YOUR INSTRUCTIONS
Report every line of the data where the string "else" appears.

SOURCE RECORDS START

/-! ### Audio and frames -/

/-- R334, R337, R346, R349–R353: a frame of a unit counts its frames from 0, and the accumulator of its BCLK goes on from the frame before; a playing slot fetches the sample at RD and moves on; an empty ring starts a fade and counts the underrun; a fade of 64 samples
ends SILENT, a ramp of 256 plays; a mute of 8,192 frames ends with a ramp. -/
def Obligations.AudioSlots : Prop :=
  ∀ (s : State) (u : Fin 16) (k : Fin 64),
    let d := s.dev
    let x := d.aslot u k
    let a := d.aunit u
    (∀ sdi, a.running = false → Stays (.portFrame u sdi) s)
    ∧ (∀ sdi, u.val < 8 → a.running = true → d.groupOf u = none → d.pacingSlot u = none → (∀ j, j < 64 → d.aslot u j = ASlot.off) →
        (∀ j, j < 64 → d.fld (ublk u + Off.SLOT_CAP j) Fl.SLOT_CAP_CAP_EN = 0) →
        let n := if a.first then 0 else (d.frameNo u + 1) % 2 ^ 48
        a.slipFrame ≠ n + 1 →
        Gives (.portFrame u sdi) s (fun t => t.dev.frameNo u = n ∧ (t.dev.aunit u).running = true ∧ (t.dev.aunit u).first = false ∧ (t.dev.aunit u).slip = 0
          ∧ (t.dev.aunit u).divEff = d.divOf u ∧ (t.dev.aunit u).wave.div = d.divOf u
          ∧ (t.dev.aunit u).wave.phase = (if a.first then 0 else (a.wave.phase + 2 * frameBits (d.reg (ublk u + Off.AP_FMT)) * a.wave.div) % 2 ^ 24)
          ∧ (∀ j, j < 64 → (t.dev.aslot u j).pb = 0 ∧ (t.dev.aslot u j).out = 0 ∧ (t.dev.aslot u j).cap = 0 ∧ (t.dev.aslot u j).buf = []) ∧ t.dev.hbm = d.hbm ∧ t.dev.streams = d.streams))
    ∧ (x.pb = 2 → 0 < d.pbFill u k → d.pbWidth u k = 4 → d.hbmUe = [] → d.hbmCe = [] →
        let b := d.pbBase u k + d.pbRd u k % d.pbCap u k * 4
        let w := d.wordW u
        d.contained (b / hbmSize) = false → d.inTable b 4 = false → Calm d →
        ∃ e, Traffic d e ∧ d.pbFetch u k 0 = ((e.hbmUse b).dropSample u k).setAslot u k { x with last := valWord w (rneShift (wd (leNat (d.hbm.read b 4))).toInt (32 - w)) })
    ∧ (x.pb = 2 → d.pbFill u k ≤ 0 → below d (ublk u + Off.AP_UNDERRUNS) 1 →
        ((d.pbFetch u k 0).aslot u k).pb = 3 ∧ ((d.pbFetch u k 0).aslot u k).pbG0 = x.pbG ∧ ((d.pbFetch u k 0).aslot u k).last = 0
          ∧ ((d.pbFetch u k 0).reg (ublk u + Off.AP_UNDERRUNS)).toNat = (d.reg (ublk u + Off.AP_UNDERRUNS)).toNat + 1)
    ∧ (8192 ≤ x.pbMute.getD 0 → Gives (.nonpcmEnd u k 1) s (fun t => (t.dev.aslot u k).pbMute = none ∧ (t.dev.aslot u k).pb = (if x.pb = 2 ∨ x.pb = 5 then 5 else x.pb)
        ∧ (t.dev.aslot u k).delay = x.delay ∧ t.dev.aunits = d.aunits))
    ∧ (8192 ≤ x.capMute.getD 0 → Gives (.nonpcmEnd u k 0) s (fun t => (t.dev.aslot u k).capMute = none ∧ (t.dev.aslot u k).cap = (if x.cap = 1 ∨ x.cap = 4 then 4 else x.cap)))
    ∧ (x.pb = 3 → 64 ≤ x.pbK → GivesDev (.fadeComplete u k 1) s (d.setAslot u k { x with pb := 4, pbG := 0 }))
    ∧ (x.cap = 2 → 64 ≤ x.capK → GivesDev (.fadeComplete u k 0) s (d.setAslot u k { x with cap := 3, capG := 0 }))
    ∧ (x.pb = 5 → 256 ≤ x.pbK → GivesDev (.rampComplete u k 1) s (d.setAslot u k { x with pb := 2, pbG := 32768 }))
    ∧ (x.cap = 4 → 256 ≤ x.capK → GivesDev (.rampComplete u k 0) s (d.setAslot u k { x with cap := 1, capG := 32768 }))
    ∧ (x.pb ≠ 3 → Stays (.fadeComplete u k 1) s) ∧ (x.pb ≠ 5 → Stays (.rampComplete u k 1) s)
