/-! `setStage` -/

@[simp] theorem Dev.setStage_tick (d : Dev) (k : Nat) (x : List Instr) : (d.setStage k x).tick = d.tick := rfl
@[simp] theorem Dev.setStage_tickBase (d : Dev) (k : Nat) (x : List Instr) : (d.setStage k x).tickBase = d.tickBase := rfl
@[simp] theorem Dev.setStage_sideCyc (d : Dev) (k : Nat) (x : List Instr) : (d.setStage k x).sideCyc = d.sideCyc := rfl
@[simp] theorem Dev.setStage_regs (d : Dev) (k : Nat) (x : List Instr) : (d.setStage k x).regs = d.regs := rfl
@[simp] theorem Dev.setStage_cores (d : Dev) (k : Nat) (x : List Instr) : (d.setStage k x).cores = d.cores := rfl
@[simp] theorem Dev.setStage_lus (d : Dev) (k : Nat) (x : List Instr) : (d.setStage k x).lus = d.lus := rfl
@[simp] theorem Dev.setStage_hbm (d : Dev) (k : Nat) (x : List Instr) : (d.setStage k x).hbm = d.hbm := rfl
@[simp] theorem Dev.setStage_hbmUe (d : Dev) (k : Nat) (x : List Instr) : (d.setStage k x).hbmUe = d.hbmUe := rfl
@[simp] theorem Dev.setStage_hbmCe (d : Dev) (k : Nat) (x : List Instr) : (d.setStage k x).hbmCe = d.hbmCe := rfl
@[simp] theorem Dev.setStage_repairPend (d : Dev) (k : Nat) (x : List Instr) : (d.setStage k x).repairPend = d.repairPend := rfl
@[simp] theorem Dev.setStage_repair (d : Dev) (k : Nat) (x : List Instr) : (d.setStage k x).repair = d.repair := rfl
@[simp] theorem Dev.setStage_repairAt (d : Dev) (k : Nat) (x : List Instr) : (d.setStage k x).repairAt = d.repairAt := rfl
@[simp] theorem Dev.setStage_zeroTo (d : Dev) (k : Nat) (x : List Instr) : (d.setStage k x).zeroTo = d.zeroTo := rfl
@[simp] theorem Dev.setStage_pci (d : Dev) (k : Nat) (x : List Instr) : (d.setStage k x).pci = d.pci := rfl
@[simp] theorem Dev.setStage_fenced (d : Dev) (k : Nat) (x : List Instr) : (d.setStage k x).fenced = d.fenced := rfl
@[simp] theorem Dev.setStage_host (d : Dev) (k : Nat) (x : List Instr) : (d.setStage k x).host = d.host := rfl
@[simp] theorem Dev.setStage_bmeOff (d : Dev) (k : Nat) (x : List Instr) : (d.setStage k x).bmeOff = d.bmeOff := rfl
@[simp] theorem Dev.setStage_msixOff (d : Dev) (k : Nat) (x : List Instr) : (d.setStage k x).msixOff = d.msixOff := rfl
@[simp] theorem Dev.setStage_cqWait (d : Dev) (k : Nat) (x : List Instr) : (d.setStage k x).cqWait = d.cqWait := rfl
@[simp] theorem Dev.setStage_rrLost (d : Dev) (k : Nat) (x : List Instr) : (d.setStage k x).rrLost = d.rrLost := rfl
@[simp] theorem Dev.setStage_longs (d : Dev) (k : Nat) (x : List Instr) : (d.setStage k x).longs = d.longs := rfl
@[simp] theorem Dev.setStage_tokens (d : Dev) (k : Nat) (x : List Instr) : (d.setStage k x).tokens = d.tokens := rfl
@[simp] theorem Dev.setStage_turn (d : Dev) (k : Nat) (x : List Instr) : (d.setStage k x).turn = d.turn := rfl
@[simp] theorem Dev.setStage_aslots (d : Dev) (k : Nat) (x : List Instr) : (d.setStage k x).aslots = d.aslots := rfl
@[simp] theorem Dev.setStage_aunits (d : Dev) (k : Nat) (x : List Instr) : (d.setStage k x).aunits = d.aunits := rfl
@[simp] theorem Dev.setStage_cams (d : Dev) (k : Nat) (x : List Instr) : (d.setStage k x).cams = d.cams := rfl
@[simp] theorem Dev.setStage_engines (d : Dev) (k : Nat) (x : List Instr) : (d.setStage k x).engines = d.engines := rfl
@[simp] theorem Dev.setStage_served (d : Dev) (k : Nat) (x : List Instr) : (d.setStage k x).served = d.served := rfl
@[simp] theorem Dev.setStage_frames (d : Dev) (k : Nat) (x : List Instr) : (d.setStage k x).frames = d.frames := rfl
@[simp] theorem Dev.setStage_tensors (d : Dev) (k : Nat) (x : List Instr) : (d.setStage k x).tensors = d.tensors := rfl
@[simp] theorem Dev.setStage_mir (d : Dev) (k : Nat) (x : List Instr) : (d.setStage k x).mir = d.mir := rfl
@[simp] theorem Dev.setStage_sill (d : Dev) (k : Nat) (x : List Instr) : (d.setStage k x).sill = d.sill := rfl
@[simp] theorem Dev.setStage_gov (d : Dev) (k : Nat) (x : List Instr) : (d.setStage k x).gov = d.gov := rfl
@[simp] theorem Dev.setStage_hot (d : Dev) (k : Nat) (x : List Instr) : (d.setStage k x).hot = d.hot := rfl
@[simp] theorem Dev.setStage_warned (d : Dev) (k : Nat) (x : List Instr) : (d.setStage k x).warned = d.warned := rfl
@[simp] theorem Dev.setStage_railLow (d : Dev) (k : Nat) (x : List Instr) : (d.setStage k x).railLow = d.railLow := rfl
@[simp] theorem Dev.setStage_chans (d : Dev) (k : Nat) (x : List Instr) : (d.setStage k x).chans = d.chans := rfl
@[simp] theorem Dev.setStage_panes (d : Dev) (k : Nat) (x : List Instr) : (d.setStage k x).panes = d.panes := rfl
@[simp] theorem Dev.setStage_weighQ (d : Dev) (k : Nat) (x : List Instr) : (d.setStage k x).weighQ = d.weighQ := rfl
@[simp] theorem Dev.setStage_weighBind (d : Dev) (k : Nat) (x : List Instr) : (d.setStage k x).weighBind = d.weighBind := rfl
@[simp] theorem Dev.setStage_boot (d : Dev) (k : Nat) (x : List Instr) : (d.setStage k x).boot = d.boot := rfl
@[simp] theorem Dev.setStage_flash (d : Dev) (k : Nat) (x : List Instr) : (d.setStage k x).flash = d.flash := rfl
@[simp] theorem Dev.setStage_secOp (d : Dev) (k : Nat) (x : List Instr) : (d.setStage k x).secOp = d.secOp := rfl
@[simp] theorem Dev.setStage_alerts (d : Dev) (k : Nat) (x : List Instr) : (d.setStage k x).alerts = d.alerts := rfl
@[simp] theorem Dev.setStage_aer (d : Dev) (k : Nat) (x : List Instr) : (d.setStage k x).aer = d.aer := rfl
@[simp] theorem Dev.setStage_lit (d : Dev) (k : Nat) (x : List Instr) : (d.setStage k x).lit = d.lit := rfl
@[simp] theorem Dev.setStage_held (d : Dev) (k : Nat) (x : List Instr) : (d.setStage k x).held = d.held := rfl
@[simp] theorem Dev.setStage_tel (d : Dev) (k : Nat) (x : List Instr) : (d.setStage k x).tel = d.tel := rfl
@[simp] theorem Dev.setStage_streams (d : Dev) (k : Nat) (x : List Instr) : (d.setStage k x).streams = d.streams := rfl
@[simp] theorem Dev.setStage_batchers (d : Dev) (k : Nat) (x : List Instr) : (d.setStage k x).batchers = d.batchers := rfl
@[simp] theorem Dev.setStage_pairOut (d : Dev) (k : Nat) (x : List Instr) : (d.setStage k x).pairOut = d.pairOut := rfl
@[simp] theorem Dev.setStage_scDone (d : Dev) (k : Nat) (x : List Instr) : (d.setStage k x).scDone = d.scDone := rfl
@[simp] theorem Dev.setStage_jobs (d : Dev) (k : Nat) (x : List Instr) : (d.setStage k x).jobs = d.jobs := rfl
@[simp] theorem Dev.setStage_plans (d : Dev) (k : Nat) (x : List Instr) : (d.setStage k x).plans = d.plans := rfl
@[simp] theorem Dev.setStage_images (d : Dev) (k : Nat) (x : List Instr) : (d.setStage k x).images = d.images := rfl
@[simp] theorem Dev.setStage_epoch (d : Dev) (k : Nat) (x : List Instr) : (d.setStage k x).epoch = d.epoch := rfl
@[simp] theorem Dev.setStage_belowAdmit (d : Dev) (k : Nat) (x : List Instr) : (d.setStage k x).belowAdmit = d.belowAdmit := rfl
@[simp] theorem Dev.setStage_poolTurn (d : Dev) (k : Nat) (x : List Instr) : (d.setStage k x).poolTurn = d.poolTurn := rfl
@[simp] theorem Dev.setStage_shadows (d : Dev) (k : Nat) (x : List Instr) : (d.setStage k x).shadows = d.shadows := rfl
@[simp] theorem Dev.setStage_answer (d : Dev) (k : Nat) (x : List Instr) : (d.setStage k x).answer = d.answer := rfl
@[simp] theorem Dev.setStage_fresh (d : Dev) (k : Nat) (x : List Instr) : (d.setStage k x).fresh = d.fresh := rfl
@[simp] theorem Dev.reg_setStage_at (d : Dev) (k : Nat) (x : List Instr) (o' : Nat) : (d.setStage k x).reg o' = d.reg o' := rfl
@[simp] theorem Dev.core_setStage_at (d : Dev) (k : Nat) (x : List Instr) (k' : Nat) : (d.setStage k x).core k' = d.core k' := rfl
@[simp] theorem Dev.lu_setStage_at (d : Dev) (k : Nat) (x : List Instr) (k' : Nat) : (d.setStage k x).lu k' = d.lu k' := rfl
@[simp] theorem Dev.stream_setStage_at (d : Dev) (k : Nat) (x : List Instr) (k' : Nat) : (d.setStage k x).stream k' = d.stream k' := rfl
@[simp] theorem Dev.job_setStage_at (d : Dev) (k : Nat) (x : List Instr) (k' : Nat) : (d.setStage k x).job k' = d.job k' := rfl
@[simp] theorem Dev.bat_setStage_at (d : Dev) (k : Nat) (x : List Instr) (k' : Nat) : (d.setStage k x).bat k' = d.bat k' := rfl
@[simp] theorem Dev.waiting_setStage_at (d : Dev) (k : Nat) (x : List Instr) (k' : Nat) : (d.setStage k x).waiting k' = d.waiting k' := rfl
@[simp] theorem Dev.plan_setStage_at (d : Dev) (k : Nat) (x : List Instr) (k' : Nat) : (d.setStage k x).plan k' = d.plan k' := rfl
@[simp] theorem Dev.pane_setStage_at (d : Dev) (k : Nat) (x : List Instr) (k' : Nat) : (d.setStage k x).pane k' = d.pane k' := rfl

SOURCE RECORDS END

SOLUTION
        let n := if a.first then 0 else (d.frameNo u + 1) % 2 ^ 48
          ∧ (t.dev.aunit u).wave.phase = (if a.first then 0 else (a.wave.phase + 2 * frameBits (d.reg (ublk u + Off.AP_FMT)) * a.wave.div) % 2 ^ 24)
    ∧ (8192 ≤ x.pbMute.getD 0 → Gives (.nonpcmEnd u k 1) s (fun t => (t.dev.aslot u k).pbMute = none ∧ (t.dev.aslot u k).pb = (if x.pb = 2 ∨ x.pb = 5 then 5 else x.pb)
    ∧ (8192 ≤ x.capMute.getD 0 → Gives (.nonpcmEnd u k 0) s (fun t => (t.dev.aslot u k).capMute = none ∧ (t.dev.aslot u k).cap = (if x.cap = 1 ∨ x.cap = 4 then 4 else x.cap)))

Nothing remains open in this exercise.